- [Work request]:
Your task is to repeat the entries exactly from their first line through the line with "let vw ← l.words", and to stop there.

::: Working data :::

/-- The tables of a program object (R254). -/
def readProg (env : Env) (l : ProgLoc) : Eval Prog := do
  let h := ProgHdr.ofRow (← l.words env 0 8)
  let consts ← l.words env h.constRow h.consts
  let vw ← l.words env h.vecRow (2 * h.vectors)
  let tw ← l.words env h.tenRow (4 * h.tensors)
  let code ← l.words env h.insRow h.instrs
  return { hdr := h, consts := consts,
           vecs := (List.range h.vectors).map (fun i => VecD.ofWords (wat vw (2 * i)) (wat vw (2 * i + 1))),
           tens := (List.range h.tensors).map (fun i =>
             TenD.ofWords (wat tw (4 * i)) (wat tw (4 * i + 1)) (wat tw (4 * i + 2)) (wat tw (4 * i + 3))),
           code := code }

/-- Vector descriptor `i`. -/
def Prog.vec (p : Prog) (i : Nat) : VecD := p.vecs.getD i (VecD.ofWords 0 0)
/-- Tensor descriptor `i`. -/
def Prog.ten (p : Prog) (i : Nat) : TenD := p.tens.getD i (TenD.ofWords 0 0 0 0)
/-- The calibration word of a closing instruction's CAL field; none for 0xFF (R260). -/
def Prog.cal (p : Prog) (k : Nat) : Cal := if k = 0xFF then Cal.off else Cal.ofWords (wat p.consts k) (wat p.consts (k + 1))

/-- A SCRATCH vector of a run: its codes, and whether a rerun left it wide (R256). -/
structure Scratch where
  vec : Nat
  codes : List Nat
  wide : Bool
  deriving DecidableEq, Repr

/-- A run of a program (R261): the session's recurrent words, the output vector, scratch, the open chain's
accumulators, its tensors with their inputs (for a rerun, R265), and the rerun reserve. -/
structure Run where
  recur : List Word
  out : List Nat
  scratch : List Scratch
  accs : List Acc
  chain : List (Nat × List Flt)
  reserve : Reserve
  deriving DecidableEq, Repr

/-- Slot length and group words of a WINDOW vector (R257). -/
def winSlot (v : VecD) : Nat := v.len / v.winK
def winGroup (v : VecD) (bits : Nat) : Nat := 8 * cdiv (winSlot v * bitsOf bits) 512

/-- HEAD of a WINDOW vector (R257). -/
def winHead (recur : List Word) (v : VecD) : Nat := bf (wat recur v.offset) 63 60

/-- The codes of one slot of a WINDOW vector. -/
def winCodes (recur : List Word) (v : VecD) (bits s : Nat) : List Nat :=
  unpackCodes bits (winSlot v) (recur.drop (v.offset + 1 + s * winGroup v bits))

/-- The recurrent words with `ws` written from word `o` on. -/
def splice (recur : List Word) (o : Nat) (ws : List Word) : List Word :=
  recur.take o ++ ws ++ recur.drop (o + ws.length)

/-- The scratch entry of vector `i`. -/
def Run.scratchOf (r : Run) (i : Nat) : Scratch :=
  (r.scratch.find? (fun s => s.vec == i)).getD { vec := i, codes := [], wide := false }

/-- The codes of vector `i`, and whether it is wide (R256, R257). -/
def vecCodes (env : Env) (l : ProgLoc) (p : Prog) (r : Run) (i : Nat) : Eval (List Nat × Bool) := do
  let v := p.vec i
  if v.space = 0 then return ((r.scratchOf i).codes, (r.scratchOf i).wide)
  let b ← l.book env v.cb
  if v.space = 1 then return (unpackCodes b.bits v.len (r.recur.drop v.offset), false)
  else if v.space = 2 then
    let ws ← l.words env v.offset (8 * groupsOf b.bits v.len)
    return (unpackCodes b.bits v.len ws, false)
  else
    let hd := winHead r.recur v
    return ((List.range v.winK).flatMap (fun s => winCodes r.recur v b.bits ((hd + s) % v.winK)), false)

/-- The codebook that expands vector `i` (R256). -/
def vecBook (env : Env) (l : ProgLoc) (p : Prog) (r : Run) (i : Nat) : Eval Book :=
  let v := p.vec i
  l.book env (if v.space = 0 ∧ (r.scratchOf i).wide then v.cb8 else v.cb)

/-- The expanded values of vector `i` (R223). -/
def vecFlts (env : Env) (l : ProgLoc) (p : Prog) (r : Run) (i : Nat) : Eval (List Flt) := do
  let cs ← vecCodes env l p r i
  let b ← vecBook env l p r i
  return cs.1.map b.expand

/-- Vector `i` takes codes (R256, R257); a WINDOW vector takes them slot by slot in its read order, HEAD unchanged. A
SCRATCH vector that a rerun left wide stays wide for the rest of the run (R265, log 126). -/
def putVec (env : Env) (l : ProgLoc) (p : Prog) (r : Run) (i : Nat) (codes : List Nat) (wide : Bool) : Eval Run := do
  let v := p.vec i
  if v.space = 0 then
    return { r with scratch := { vec := i, codes := codes, wide := wide || (r.scratchOf i).wide } :: r.scratch.filter (fun s => s.vec != i) }
  let b ← l.book env v.cb
  if v.space = 1 then return { r with recur := splice r.recur v.offset (packCodes b.bits codes) }
  else if v.space = 2 then return r
  else
    let hd := winHead r.recur v
    return { r with recur := (List.range v.winK).foldl (fun c s =>
      splice c (v.offset + 1 + ((hd + s) % v.winK) * winGroup v b.bits)
        (packCodes b.bits ((codes.drop (s * winSlot v)).take (winSlot v)))) r.recur }

/-- The expanded elements of a tensor in index order (R220 to R223): side values go to the escape codes in ascending
element index. -/
def expandTensor (b : Book) (codes : List Nat) (scales : List Nat) (side : List Nat) : List Wt :=
  ((codes.zipIdx).foldl (fun (c : List Wt × Nat) ci =>
    let shift := scaleShift (scales.getD (ci.2 / 32) 0)
    if b.escEn && ci.1 == b.escIdx then
      ({ esc := true, val := xf16 (side.getD c.2 0), shift := shift } :: c.1, c.2 + 1)
    else ({ esc := false, val := b.expand ci.1, shift := shift } :: c.1, c.2)) ([], 0)).1.reverse

/-- The weights of tensor `t`, row after row (R258). -/
def tensorWts (env : Env) (l : ProgLoc) (p : Prog) (t : Nat) : Eval (List Wt) := do
  let d := p.ten t
  let b ← l.book env d.cb
  let n := d.rows * d.cols
  let ws ← l.words env d.codes (8 * groupsOf b.bits n)
  let blocks := cdiv n 32
  let bs ← if d.bs = 0 then .ok [] else l.words env d.bs (cdiv blocks 16)
  let side ← if d.side = 0 then .ok [] else l.words env d.side (cdiv d.sideCount 4)
  return expandTensor b (unpackCodes b.bits n ws) ((List.range blocks).map (lane bs 4))
    ((List.range d.sideCount).map (lane side 16))

/-- Each output row's accumulators with one tensor's products added (R262). -/
def accumulate (accs : List Acc) (cols : Nat) (wts : List Wt) (xs : List Flt) : List Acc :=
  accs.zipIdx.map (fun ao =>
    (((wts.drop (ao.2 * cols)).take cols).zip xs).foldl (fun a wx => a.add wx.1 wx.2) ao.1)

/-- The scale word's M and S (R229). -/
def scaleM (w : Word) : Int := sext 24 (bf w 63 40)
def scaleS (w : Word) : Nat := bf w 39 34

/-- M and S for each of `n` elements: word 0 or word `o` of SCALES, M = 1 and S = 0 in a folded program (R234, R262). -/
def elementScales (env : Env) (l : ProgLoc) (p : Prog) (t n : Nat) (scm : Bool) : Eval (List (Int × Nat)) := do
  if p.hdr.folded then return List.replicate n (1, 0)
  let ws ← l.words env (p.ten t).scales (if scm then n else 1)
  return (List.range n).map (fun o => let w := wat ws (if scm then o else 0); (scaleM w, scaleS w))

/-- The rescaled intermediates of a closed chain (R230, R244). -/
def rescaleAll (accs : List Acc) (ms : List (Int × Nat)) (k : Cal) (adj : Int) : List Mid :=
  (accs.zip ms).map (fun am => rescale am.1.merged am.2.1 (effShift k adj am.2.2))

/-- The output vector with values from entry `e` on. -/
def putEntries (out : List Nat) (e : Nat) (vs : List Nat) : List Nat :=
  vs.zipIdx.foldl (fun o vi => o.set (e + vi.2) vi.1) out

/-- The result elements of MV and EW: requantised into Y (DST 0) or converted to entries (DST 1); the clip marks
beside (R231 to R233, R262). -/
def storeMids (env : Env) (l : ProgLoc) (p : Prog) (r : Run) (base y : Nat) (dst : Bool) (ms : List Mid) :
    Eval (Run × Nat) := do
  if dst then
    return ({ r with out := putEntries r.out (base + y) (ms.map (fun m => (codeXf16 (midXf16 m.q)).1)) }, 0)
  let b ← l.book env (p.vec y).cb
  let r' ← putVec env l p r y (ms.map (fun m => b.nearest m.q)) false
  return (r', (ms.filter b.clips).length)

/-- The rerun of a chain (R247, R265): the ALT form of each tensor over the same inputs, requantised into CB8. -/
def rerunChain (env : Env) (l : ProgLoc) (p : Prog) (r : Run) (y : Nat) (ms : List (Int × Nat)) (k : Cal) (adj : Int) :
    Eval Run := do
  let accs ← r.chain.foldlM (fun accs tx => do
    let wts ← tensorWts env l p (p.ten tx.1).alt
    return accumulate accs (p.ten tx.1).cols wts tx.2) (ms.map (fun _ => Acc.zero))
  let b ← l.book env (p.vec y).cb8
  putVec env l p r y ((rescaleAll accs ms k adj).map (fun m => b.nearest m.q)) true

:::

- [Solved exercise]:
/-- The tables of a program object (R254). -/
def readProg (env : Env) (l : ProgLoc) : Eval Prog := do
  let h := ProgHdr.ofRow (← l.words env 0 8)
  let consts ← l.words env h.constRow h.consts
  let vw ← l.words env h.vecRow (2 * h.vectors)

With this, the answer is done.